Facteurs de réussite : la lumière et le substrat
Une fois la levée amorcée, les besoins de la plante changent radicalement : la lumière devient un facteur clé pour éviter l’étiolement, aussi appelé “filage”. Il est donc recommandé de placer rapidement les bouteilles ou les terrines derrière une fenêtre bien exposée, idéalement orientée plein sud.
Pour les plantes comme les courgettes qui ont de grosses graines, on va en planter deux pour qu’elles aient assez de place pour se développer. Pour les tomates, on va en mettre trois. Plus les graines sont petites, plus on peut en mettre. On garde à terme le plant le plus vigoureux.

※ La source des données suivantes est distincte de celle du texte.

-- ==== Sys2Proof/Machine/Cascade.lean ====
section
/-! DEFINITION. Cascade: input buffers, half-band stages, detectors, outputs (Decimation chain and signal detectors,
R267 to R283). -/
namespace Sys2Proof.Machine

def Dev.getCsc (d : Dev) (c : Nat) : CscCh := SMap.get {} d.csc c
def Dev.setCsc (d : Dev) (c : Nat) (x : CscCh) : Dev := { d with csc := SMap.put {} d.csc c x }

/-- A field of logical channel c. -/
def Dev.cf (d : Dev) (c : Nat) (f : Fld) : Nat := d.fld 0x92 (f.plus (32 * c))
def Dev.setCf (d : Dev) (c : Nat) (f : Fld) (v : Nat) : Dev := d.setFld 0x92 (f.plus (32 * c)) v

/-- The channel runs: its EN and the engine's (R269). -/
def Dev.cscOn (d : Dev) (c : Nat) : Bool := d.on 0x92 CSC_CTRL_EN && d.cf c CSC_CH_CFG_EN != 0

/-- Half-length D of a coefficient set and its coefficients at offsets 1, 3, 5, 7 and 9 (Table 12-1). -/
def halfBandSet (s : Nat) : Nat × List Int :=
  if s == 0 then (3, [36864, -4096])
  else if s == 1 then (5, [38400, -6400, 768])
  else if s == 2 then (7, [39200, -7840, 1568, -160])
  else (9, [39690, -8820, 2268, -405, 35])

/-- Coefficient h_k of a set, Q17 (R271). -/
def halfBandCoef (s k : Nat) : Int :=
  if k = 0 then 65536 else if k % 2 = 0 then 0 else (halfBandSet s).2.getD (k / 2) 0

/-- Nearest integer to n / 2^17, halves to even (R272). -/
def roundHalfEven17 (n : Int) : Int :=
  let q := n / 131072
  let r := n % 131072
  if r < 65536 then q else if 65536 < r then q + 1 else if q % 2 == 0 then q else q + 1

/-- One input of a stage with coefficient set s (R272, R273): its output, if it computes one here, and whether it saturated. -/
def HalfBand.step (h : HalfBand) (s : Nat) (x : Int) : HalfBand × Option (Int × Bool) :=
  let dd := (halfBandSet s).1
  let len := 2 * dd + 1
  let xs := (x :: h.xs).take len
  let n := h.n + 1
  let h' : HalfBand := ⟨xs, n⟩
  if n < len || (n - len) % 2 = 1 then (h', none)
  else
    let acc := (List.range len).foldl (fun (a : Int) i =>
      a + halfBandCoef s (if i ≤ dd then dd - i else i - dd) * xs.getD i 0) 0
    let y := roundHalfEven17 acc
    let c := clampI (-8388608) 8388607 y
    (h', some (c, c != y))

/-- The chain of stages that remain, on one value: later stages, the output, whether one saturated (R271). `last` is the
set of the final stage, `early` of the others. -/
def cascadeRun (early last : Nat) : List HalfBand → Int → List HalfBand × Option Int × Bool
  | [], x => ([], some x, false)
  | h :: rest, x =>
    match h.step (if rest.isEmpty then last else early) x with
    | (h', none) => (h' :: rest, none, false)
    | (h', some (y, o)) =>
      let (r, z, o') := cascadeRun early last rest y
      (h' :: r, z, o || o')

/-- A flush (R270): stages, priming and detector state are cleared, and RMS and ENV read 0 with it (R278, R279); the PEAK registers stay.
The latest configuration is taken. -/
def Dev.cscFlush (c : Nat) (d : Dev) : Dev :=
  let x := d.getCsc c
  let n := min 6 (d.cf c CSC_CH_CFG_NSTG)
  let cfg := d.cf c CSC_CH_CFG_SET_EARLY + 4 * d.cf c CSC_CH_CFG_SET_LAST
  let d := d.setCsc c { buf := x.buf, flush := false, cfg := cfg, stages := List.replicate n {}, outs := x.outs,
                        lastTime := x.lastTime }
  ((d.setCf c CSC_CH_STATUS_PRIMED 0).setCf c CSC_RMS_VALUE 0).setCf c CSC_ENV_VALUE 0

/-- Bind a channel to a modulator's entry, flushed (R267). -/
def Dev.cscBind (c m input : Nat) (d : Dev) : Dev :=
  let d := d.setCsc c { d.getCsc c with flush := true }
  (d.setCf c CSC_CH_STATUS_SRC (m + 1)).setCf c CSC_CH_STATUS_IN input

/-- The binding ends, if it is this modulator's (R267). -/
def Dev.cscUnbind (c m : Nat) (d : Dev) : Dev :=
  if d.cf c CSC_CH_STATUS_SRC == m + 1 then (d.setCf c CSC_CH_STATUS_SRC 0).setCf c CSC_CH_STATUS_IN 0 else d

/-- A sinc output reaches a channel (R267, R269). -/
def Dev.cscArrive (c m : Nat) (x : CscIn) (d : Dev) : Dev :=
  let src := d.cf c CSC_CH_STATUS_SRC
  if src != 0 && src != m + 1 then (d.bump 0x92 CSC_SRC_CONFLICT).raise 0x92 2
  else if !d.cscOn c then d
  else
    let k := d.getCsc c
    d.setCsc c { k with buf := k.buf ++ [x] }

/-- One buffered input goes through the stages (R270 to R273, R275). -/
def Dev.cscProcess (c : Nat) (d : Dev) (x : CscIn) : Dev :=
  let k := d.getCsc c
  let (st, y, o) := cascadeRun (k.cfg % 4) (k.cfg / 4) k.stages x.value
  let fl := k.flags ||| x.flags ||| (if o then rfOvr else 0)
  match y with
  | none => d.setCsc c { k with stages := st, flags := fl }
  | some y =>
    let out : CscOut := ⟨d.now + 128000, y, fl, x.time, x.input, x.lin⟩
    (d.setCsc c { k with stages := st, flags := 0, outs := k.outs ++ [out] }).setCf c CSC_CH_STATUS_PRIMED 1

/-- CSC_SERVICE_POINT (R270, Table 12-2): 50 ns x c after a round's start, a pending flush, then every buffered input; with the
engine or the channel off the inputs are discarded and the state cleared. -/
def Dev.cscService (c : Nat) (d : Dev) : Dev :=
  if d.edgeTime % 64000 != 4000 * c then d
  else if !d.cscOn c then (d.setCsc c { d.getCsc c with buf := [] }).cscFlush c
  else
    let d := if (d.getCsc c).flush then d.cscFlush c else d
    let b := (d.getCsc c).buf
    b.foldl (Dev.cscProcess c) (d.setCsc c { d.getCsc c with buf := [] })

/-- The peak detector (R277). -/
def Dev.cscPeak (c : Nat) (x : Int) (d : Dev) : Dev :=
  let k := d.getCsc c
  let n := k.pkN + 1
  let mx := if k.pkN = 0 then x else max k.pkMax x
  let mn := if k.pkN = 0 then x else min k.pkMin x
  if 2 ^ d.cf c CSC_DET_CFG_PK_WIN ≤ n then
    ((d.setCsc c { k with pkN := 0, pkMax := mx, pkMin := mn }).setCf c CSC_PEAK_MAX_VALUE (toBits 24 mx)).setCf
      c CSC_PEAK_MIN_VALUE (toBits 24 mn)
  else d.setCsc c { k with pkN := n, pkMax := mx, pkMin := mn }

/-- The RMS detector (R278). -/
def Dev.cscRms (c : Nat) (x : Int) (d : Dev) : Dev :=
  let k := d.getCsc c
  let a := if x == -8388608 then 8388607 else x.natAbs
  let kk := max 1 (d.cf c CSC_DET_CFG_RMS_K)
  let m := ((k.ms : Int) + ((a * a : Nat) - (k.ms : Int)) / 2 ^ kk).toNat
  (d.setCsc c { k with ms := m }).setCf c CSC_RMS_VALUE (isqrt m)

/-- The envelope detector (R279). -/
def Dev.cscEnvelope (c : Nat) (x : Int) (d : Dev) : Dev :=
  let k := d.getCsc c
  let a : Int := 256 * (if x == -8388608 then 8388607 else x.natAbs : Nat)
  let e : Int := k.env
  let sh := if e < a then d.cf c CSC_DET_CFG_ATT_K else d.cf c CSC_DET_CFG_REL_K
  let e' := (e + (a - e) / 2 ^ sh).toNat
  let thr := d.cf c CSC_ENV_THR_THR
  let rises := k.env / 256 ≤ thr && thr < e' / 256
  let d := (d.setCsc c { k with env := e' }).setCf c CSC_ENV_VALUE (e' / 256)
  if rises && !d.bit 0x92 CSC_ENV_HI c then (d.setBit 0x92 CSC_ENV_HI c).raise 0x92 1 else d

/-- CSC_OUTPUT_RELEASE (R270, R275 to R279): 1.6 µs after its service point the oldest output goes to Belvedere, the
detectors and its queue. Answers whether one was released. -/
def Dev.cscRelease (c : Nat) (d : Dev) : Dev × Bool :=
  let k := d.getCsc c
  match k.outs with
  | [] => (d, false)
  | o :: rest =>
    if d.now < o.due then (d, false)
    else
      let d := d.setCsc c { k with outs := rest, lastTime := o.time }
      let d := d.sampleTo (0x20 + c) o.value (blvFlags o.flags) o.time
      let d := if bitAt o.flags 0 && !d.bit 0x92 CSC_OVR c then (d.setBit 0x92 CSC_OVR c).raise 0x92 0 else d
      let d := ((d.cscPeak c o.value).cscRms c o.value).cscEnvelope c o.value
      (d.resultOut (6 + c) (d.cf c CSC_CH_CFG_DMA) o.value o.value o.lin o.input 6 o.flags c o.time, true)

/-- A write of CSC.CTRL (Table 12-2): EN to 1 starts the channels flushed, and only inputs that arrive later are used. -/
def Dev.cscCtrlWritten (old : Word) (d : Dev) : Dev :=
  let on := d.on 0x92 CSC_CTRL_EN
  if bitAt old.toNat 0 == on then d
  else (List.range 16).foldl (fun (d : Dev) c =>
    let x := d.getCsc c
    d.setCsc c { x with flush := true, buf := if on then [] else x.buf }) d

/-- A write of CSC.CH_CFG_c (Table 12-2): a change of EN, NSTG or the sets flushes at the next service point. -/
def Dev.cscCfgWritten (c : Nat) (old : Word) (d : Dev) : Dev :=
  if (old &&& 0x33F) == (d.reg 0x92 (CSC_CH_CFG + 32 * c) &&& 0x33F) then d
  else d.setCsc c { d.getCsc c with flush := true }

/-- A write of CSC.DET_CFG_c (Table 12-2): a change of PK_WIN abandons the window. -/
def Dev.cscDetWritten (c : Nat) (old : Word) (d : Dev) : Dev :=
  if (old &&& 0xF) == (d.reg 0x92 (CSC_DET_CFG + 32 * c) &&& 0xF) then d else d.setCsc c { d.getCsc c with pkN := 0 }

/-- The snapshot of the CSC mailbox (R283). -/
def Dev.cscSnapshot (sel : Nat) (d : Dev) : List Word :=
  if 16 ≤ sel then []
  else
    let r (o : Nat) : Word := d.reg 0x92 (o + 32 * sel)
    let t := (d.getCsc sel).lastTime
    [r CSC_PEAK_MAX, r CSC_PEAK_MIN, r CSC_RMS, r CSC_ENV, BitVec.ofNat 32 t, BitVec.ofNat 32 (t / 2 ^ 32)]

end Sys2Proof.Machine
end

Calendrier et stratégie de culture
Plus les semis de tomates ont lieu tôt, plus les plants que vous mettrez en terre au mois de mai seront développés et capables de produire rapidement. Vous pouvez donc effectuer les premiers semis dès le mois de février, à condition d'offrir aux semences une température qui permette leur germination (20 °C) et, aux plantules qui suivent, l'humidité et la luminosité adéquates. Pour ma part, je commence toujours par semer une variété précoce durant la seconde quinzaine du mois de février. Puis je fais le gros de mes semis entre le 1er et le 15 mars. Je termine par un dernier semis à la mi-avril.
À cette époque tardive, les plants poussent très vite et ils pourront être installés au potager un mois plus tard. Ils ne produiront des tomates que fin août, mais ils seront à ce moment-là au sommet de leur forme, alors que les autres plants commenceront à dégénérer.
Comparaison des résultats
Dans l’expérimentation menée, aucun avantage notable n’a été constaté du côté des bouteilles sur la vitesse de germination par rapport aux terrines. Les plants issus des deux méthodes ont levé dans les mêmes délais, sans retard repéré du côté des bouteilles. Cependant, l’extraction des plants depuis les bouteilles réserve une agréable surprise : aucun besoin de couper ou déchirer le contenant. Les premiers résultats montrent des plants vigoureux, compacts et bien structurés, rivalisant - voire surpassant - ceux issus de godets classiques.
Le système des bouteilles semble combiner facilité de manipulation et efficacité agronomique, tout en supprimant une phase souvent délicate : le repiquage. Pour moi, un avantage non négligeable de faire ses propres semis, c'est de choisir des variétés précoces ou anciennes que l'on ne trouve pas en pots dans les jardineries. Que vous optiez pour le godet classique 9x9 ou la bouteille recyclée, l'essentiel demeure le respect du cycle de la plante et l'apport d'un substrat nutritif de qualité.